PROBLEM DESCRIPTION: In the lines below, look for "setKey". Copy each line where it appears.

EXERCISE INPUT:
-- ==== Sys2Proof/Machine/Phys.lean ====
section
/-! DEFINITION. Physical memory: the map and the interleave sets (R73 to R78), home with its directory, poison, forwarding, ownership
and reduction ranges, the L1s and the NCF slices in front of it (R144 to R153, R157 to R165), access counting (R84), the event
arbiter's rings (R32 to R34), and one access of a core or an engine. -/

namespace Sys2Proof.Machine

/-- R356: cause codes. -/
def cILLEGAL : BitVec 8 := 0x01
/-- R356. -/
def cPRIV : BitVec 8 := 0x02
/-- R356. -/
def cMISALIGN : BitVec 8 := 0x03
/-- R356. -/
def cBOUNDS : BitVec 8 := 0x04
/-- R356. -/
def cNOTPRESENT : BitVec 8 := 0x05
/-- R356. -/
def cPERM : BitVec 8 := 0x06
/-- R356. -/
def cMALFORMED : BitVec 8 := 0x07
/-- R356. -/
def cPOISON : BitVec 8 := 0x08
/-- R356. -/
def cBANKCONFLICT : BitVec 8 := 0x09
/-- R356. -/
def cACCOWNER : BitVec 8 := 0x0A
/-- R356. -/
def cQUEUE : BitVec 8 := 0x0B
/-- R356. -/
def cBARRIER : BitVec 8 := 0x0C
/-- R356. -/
def cTRAP : BitVec 8 := 0x0E
/-- R356. -/
def cWATCHDOG : BitVec 8 := 0x0F
/-- R356. -/
def cFABRIC : BitVec 8 := 0x10
/-- R356. -/
def cSCOPE : BitVec 8 := 0x11

/-! ### The map (R73 to R78) -/

/-- The numbers of the bits set among the low `n` of `w`. -/
def bitsOf (w n : Nat) : List Nat := (rangeFrom 0 n).filter fun i => w.testBit i

/-- R80: the control register of an interleave set. -/
def setCtl (lp : Bool) (k : Nat) : Nat := if lp then 0x600 + 16 * k else 0x400 + 32 * k

/-- R80: the channel bitmap of a set. -/
def setBitmap (s : State) (lp : Bool) (k : Nat) : Nat :=
  if lp then hubF s (0x608 + 16 * k) 0 32 else (s.hubR (0x408 + 32 * k)).toNat + (s.hubR (0x410 + 32 * k)).toNat * 2 ^ 64

/-- R77: the channels of a set, ascending. -/
def setChannels (s : State) (lp : Bool) (k : Nat) : List Nat := bitsOf (setBitmap s lp k) (if lp then 32 else 128)

/-- R81: the base of a set as a physical address. -/
def setBase (s : State) (lp : Bool) (k : Nat) : Nat := hubF s (setCtl lp k) 30 10 * 2 ^ 30 + (if lp then 2 ^ 40 else 0)

/-- R75: bytes of a channel. -/
def channelBytes (lp : Bool) : Nat := if lp then Config.lpBytes else Config.nearBytes

/-- R77: the bytes a set's range runs for. -/
def setLen (s : State) (lp : Bool) (k : Nat) : Nat := (setChannels s lp k).length * channelBytes lp

/-- R81. -/
def setEnabled (s : State) (lp : Bool) (k : Nat) : Bool := hubF s (setCtl lp k) 0 1 == 1

/-- The enabled set that covers an address (R78: at most one). -/
def setOf (s : State) (pa : Nat) : Option (Bool × Nat) :=
  if pa < 2 ^ 41 then
    let lp := decide (2 ^ 40 ≤ pa)
    match (rangeFrom 0 16).find? fun k =>
        setEnabled s lp k && decide (setBase s lp k ≤ pa) && decide (pa < setBase s lp k + setLen s lp k) with
    | some k => some (lp, k)
    | none => none
  else none

/-- R77: where an address of an enabled set is stored. -/
def setKey (s : State) (lp : Bool) (k pa : Nat) : Nat :=
  let chs := setChannels s lp k
  let o := pa - setBase s lp k
  let g := o / 4096
  let ch := chs.getD (g % chs.length) 0
  let loc := g / chs.length * 4096 + o % 4096
  if lp then 2 ^ 40 + ch * 2 ^ 36 + loc else ch * 2 ^ 32 + loc

/-- R73: base of the pool window. -/
def poolBase : Nat := 2 ^ 48
/-- R74: base of the remote windows. -/
def remoteBase : Nat := 8 * 2 ^ 48
/-- R18: base of the chiplet slots. -/
def slotBase : Nat := 15 * 2 ^ 48

/-- R89, R95: is the pool window backed at an offset? -/
def poolBacked (s : State) (off : Nat) : Bool :=
  hubF s 0x780 0 1 == 1 && s.mem.pool.trained && decide (off < 2 ^ hubF s 0x780 8 8)

/-- R74: is a remote window backed at an offset? -/
def remoteBacked (s : State) (d off : Nat) : Bool :=
  decide (off < 0x20000000000) && s.mem.peers.contains d && d != hubF s 8 0 6

/-- R87: the address after forwarding. -/
def forwarded (s : State) (pa : Nat) : Nat :=
  match s.mem.fwd.find? fun f => decide (f.src ≤ pa) && decide (pa < f.src + f.size) && decide ((pa - f.src) / 64 < f.copied) with
  | some f => f.dst + (pa - f.src)
  | none => pa

/-- Where the byte at a physical address is stored: none where it is unbacked or a register (R73). -/
def homeKey (s : State) (pa0 : Nat) : Option Nat :=
  let pa := forwarded s pa0
  if pa < 2 ^ 41 then
    match setOf s pa with
    | some (lp, k) => some (setKey s lp k pa)
    | none => none
  else if poolBase ≤ pa ∧ pa < 2 * poolBase then
    (if poolBacked s (pa - poolBase) then some (2 ^ 50 + (pa - poolBase)) else none)
  else if remoteBase ≤ pa ∧ pa < 12 * 2 ^ 48 then
    (if remoteBacked s ((pa - remoteBase) / 2 ^ 44) ((pa - remoteBase) % 2 ^ 44) then some (2 ^ 60 + (pa - remoteBase)) else none)
  else none

/-- A pool address (R73). -/
def isPool (pa : Nat) : Bool := decide (poolBase ≤ pa) && decide (pa < 2 * poolBase)
/-- A remote address (R74). -/
def isRemote (pa : Nat) : Bool := decide (remoteBase ≤ pa) && decide (pa < 12 * 2 ^ 48)
/-- A chiplet slot or the hub register block (R73, R97). -/
def isDevice (pa : Nat) : Bool :=
  (decide (slotBase ≤ pa) && decide (pa < slotBase + 8 * 2 ^ 40)) || (decide (Config.hubBase ≤ pa) && decide (pa < Config.hubBase + 0x10000))

/-- R94: is a pool line lost? -/
def poolLost (s : State) (pa : Nat) : Bool :=
  isPool pa && s.mem.pool.lost.any fun r => decide (r.1 ≤ pa - poolBase) && decide (pa - poolBase < r.1 + r.2)

/-- R92: does a pool address lie in a versioned region? -/
def versionedAt (s : State) (pa : Nat) : Bool :=
  isPool pa && s.mem.pool.versioned.any fun r => r.1 == (pa - poolBase) / 0x200000

/-! ### Home storage -/

/-- The stored bytes from a key. -/
def memBytes (m : Mem) (key n : Nat) : List Byte := (rangeFrom key n).map fun k => Sparse.get byte0 m.bytes k

/-- Stores bytes from a key. -/
def putBytes (m : Mem) (key : Nat) : List Byte → Mem
  | [] => m
  | b :: r => putBytes { m with bytes := Sparse.put byte0 m.bytes key b } (key + 1) r

/-- The descriptor of a stored line. -/
def memDesc (m : Mem) (key : Nat) : BitVec 16 := Sparse.get desc0 m.desc (key / 64)
/-- Stores a line's descriptor. -/
def putDesc (m : Mem) (key : Nat) (d : BitVec 16) : Mem := { m with desc := Sparse.put desc0 m.desc (key / 64) d }
/-- Is a stored line poisoned? -/
def memPoison (m : Mem) (key : Nat) : Bool := Sparse.get poison0 m.poison (key / 64)
/-- Sets or clears a line's poison. -/
def putPoison (m : Mem) (key : Nat) (b : Bool) : Mem := { m with poison := Sparse.put poison0 m.poison (key / 64) b }

/-- The bytes of a 512-bit line whose mask bits are set, written over others. -/
def maskLine (mask : Word) (new old : Rec512) : Rec512 :=
  ofBytes 512 ((rangeFrom 0 64).map fun i => if bitAt mask i then field new (8 * i) 8 else field old (8 * i) 8)

/-- The mask of `n` bytes from byte `i` of a line. -/
def byteMask (i n : Nat) : Word := BitVec.ofNat 64 ((2 ^ n - 1) * 2 ^ (i % 64))

/-- Bytes placed in a line from byte `i`. -/
def placeBytes (i : Nat) (bs : List Byte) : Rec512 := BitVec.ofNat 512 (ofBytesNat bs * 2 ^ (8 * (i % 64)))

/-- Adds to a saturating field of a hub register. -/
def satAddHub (s : State) (off lo n k : Nat) : State := setHubF s off lo n (min (hubF s off lo n + k) (2 ^ n - 1))

/-- R164: region invalidations go to the sharers of a region, and its vector is cleared. -/
def tellSharers (s : State) (region : Nat) : State :=
  let v := Sparse.get (fun _ => (0 : Word)) s.mem.sharers region
  if v = 0 then s
  else s.setMem { s.mem with
    sharers := Sparse.put (fun _ => (0 : Word)) s.mem.sharers region 0,
    invals := s.mem.invals ++ ((bitsOf v.toNat 64).map fun d => (d, region, s.cycles)) }

/-- R87: the addresses at which a byte is read: where it is stored, and the source address of a pair that shows it. -/
def aliasesOf (s : State) (pa : Nat) : List Nat :=
  let d := forwarded s pa
  d :: (s.mem.fwd.filter fun f => decide (f.dst ≤ d) && decide (d < f.dst + f.size) && decide ((d - f.dst) / 64 < f.copied)).map
    fun f => f.src + (d - f.dst)

/-- R164, R87: a write at home sends region invalidations to the peers that share the region of any address its bytes are read at. -/
def invalidateSharers (s : State) (pa : Nat) : State :=
  if isRemote pa then s else (aliasesOf s pa).foldl (fun s a => tellSharers s (a / 2048)) s

/-- R382: home refuses a request of partition `p` to a set the partition may not use. -/
def homeRefuses (s : State) (p : Option Nat) (pa : Nat) : Bool :=
  match p with
  | none => false
  | some p =>
    match setOf s (forwarded s pa) with
    | none => false
    | some (lp, k) => setOwner s lp k != some p && !setShared s lp k

/-- The line a physical byte lies in. -/
def lineOf (pa : Nat) : Nat := pa / 64

/-- R87: do two line numbers name one line at home? A source line, once copied, is its destination's. -/
def sameLine (s : State) (a b : Nat) : Bool := a == b || forwarded s (64 * a) == forwarded s (64 * b)

/-- R90: a pool request takes its 64 bytes from the hub's bucket, or waits at the hub for its next refill (log 18). RATE 0 meters nothing. -/
def poolMeter (s : State) (pa : Nat) : State :=
  let p := s.mem.pool
  if !isPool pa || hubF s 0x788 32 16 == 0 then s
  else if 64 ≤ p.bucket then s.setMem { s.mem with pool := { p with bucket := p.bucket - 64 } }
  else s.setMem { s.mem with pool := { p with waiting := p.waiting + 1 } }

/-- R90: the lines of `n` bytes from an address, each a request of the hub. -/
def poolMeterSpan (s : State) (pa n : Nat) : State :=
  (rangeFrom (lineOf pa) (ceilDiv (pa % 64 + n) 64)).foldl (fun s l => poolMeter s (64 * l)) s

/-- R157: the live range an address lies in. -/
def liveRange (s : State) (pa : Nat) : Option Range :=
  s.mem.ranges.find? fun r => decide (r.base ≤ pa) && decide (pa < r.base + r.len)

/-- A write of bytes within one line as home applies it (R76, R92, R94, R164): the cause of an error, or none. A full-line write
carries a descriptor; a partial one leaves it. -/
def homeApply (s : State) (pa : Nat) (mask : Word) (bytes : Rec512) (desc : Option (BitVec 16)) : State × Option (BitVec 8) :=
  match homeKey s (64 * lineOf pa) with
  | none => (s, some cFABRIC)
  | some key =>
    if versionedAt s pa then (s, some cFABRIC)
    else if poolLost s pa then (s, some cPOISON)
    else if memPoison s.mem key && mask != BitVec.allOnes 64 then (s, some cPOISON)
    else
      let old := ofBytes 512 (memBytes s.mem key 64)
      let m := putBytes s.mem key (toBytes (maskLine mask bytes old) 64)
      let m := if memPoison s.mem key then putDesc (putPoison m key false) key (desc.getD 0)
               else match desc with
                 | some d => if isPool pa then m else putDesc m key d
                 | none => m
      (invalidateSharers (s.setMem m) pa, none)

/-- R149, R150, R163: every FULL and IOC copy of a line leaves the directory, and every slice's copy of a remote line goes. -/
def dirDrop (s : State) (line : Nat) : State :=
  s.setMem { s.mem with
    dir := s.mem.dir.filter fun h => !sameLine s h.line line
    rem := s.mem.rem.filter fun x => x.line != line }

/-- Has an NCF line anything that home lacks? -/
def NcfLine.owes (x : NcfLine) : Bool := x.dirty != 0 || x.descDirty

/-- An NCF line once its write-back is answered: clean; a refusal discards the bytes (R382), so the slice no longer holds them. -/
def NcfLine.settled (x : NcfLine) (refused : Bool) : NcfLine :=
  { x with
    dirty := 0, descDirty := false, held := if refused then x.held &&& ~~~ x.dirty else x.held, valid := x.valid && !refused }

/-- R138: a descriptor alone is written home: peers that share the region are told, a poisoned or pool line keeps what it has. -/
def homeDesc (s : State) (pa : Nat) (d : BitVec 16) : State × Option (BitVec 8) :=
  match homeKey s pa with
  | none => (s, some cFABRIC)
  | some k => if isPool pa || memPoison s.mem k then (s, none) else (invalidateSharers (s.setMem (putDesc s.mem k d)) pa, none)

/-- R152: home merges an NCF line's dirty bytes, after recalling and invalidating every FULL and IOC copy; the slice keeps it clean. A
line that owes nothing, and one that home refuses, leave the other holders as they are. -/
def ncfMerge (s : State) (x : NcfLine) : State × Option (BitVec 8) :=
  let pa := 64 * x.line
  let refused := homeRefuses s x.part pa
  let keep := s.setMem { s.mem with
    ncf := s.mem.ncf.map fun y => if y.site = x.site ∧ y.slice = x.slice ∧ y.line = x.line then x.settled refused else y }
  if !x.owes then (s, none)
  else if refused then (keep, some cFABRIC)
  else
    let s := dirDrop keep x.line
    let full := x.dirty == BitVec.allOnes 64
    let poisoned := match homeKey s pa with
      | some k => memPoison s.mem k
      | none => false
    if poolLost s pa then (satAddHub s 0x790 0 32 1, none)
    else if full && poisoned then homeApply s pa x.dirty x.bytes (some (if x.descDirty then x.desc else 0))
    else if poisoned then (s, none)
    else if x.dirty = 0 then homeDesc s pa x.desc
    else homeApply s pa x.dirty x.bytes (if x.descDirty then some x.desc else none)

RESULT BELOW:
def setKey (s : State) (lp : Bool) (k pa : Nat) : Nat :=
    | some (lp, k) => some (setKey s lp k pa)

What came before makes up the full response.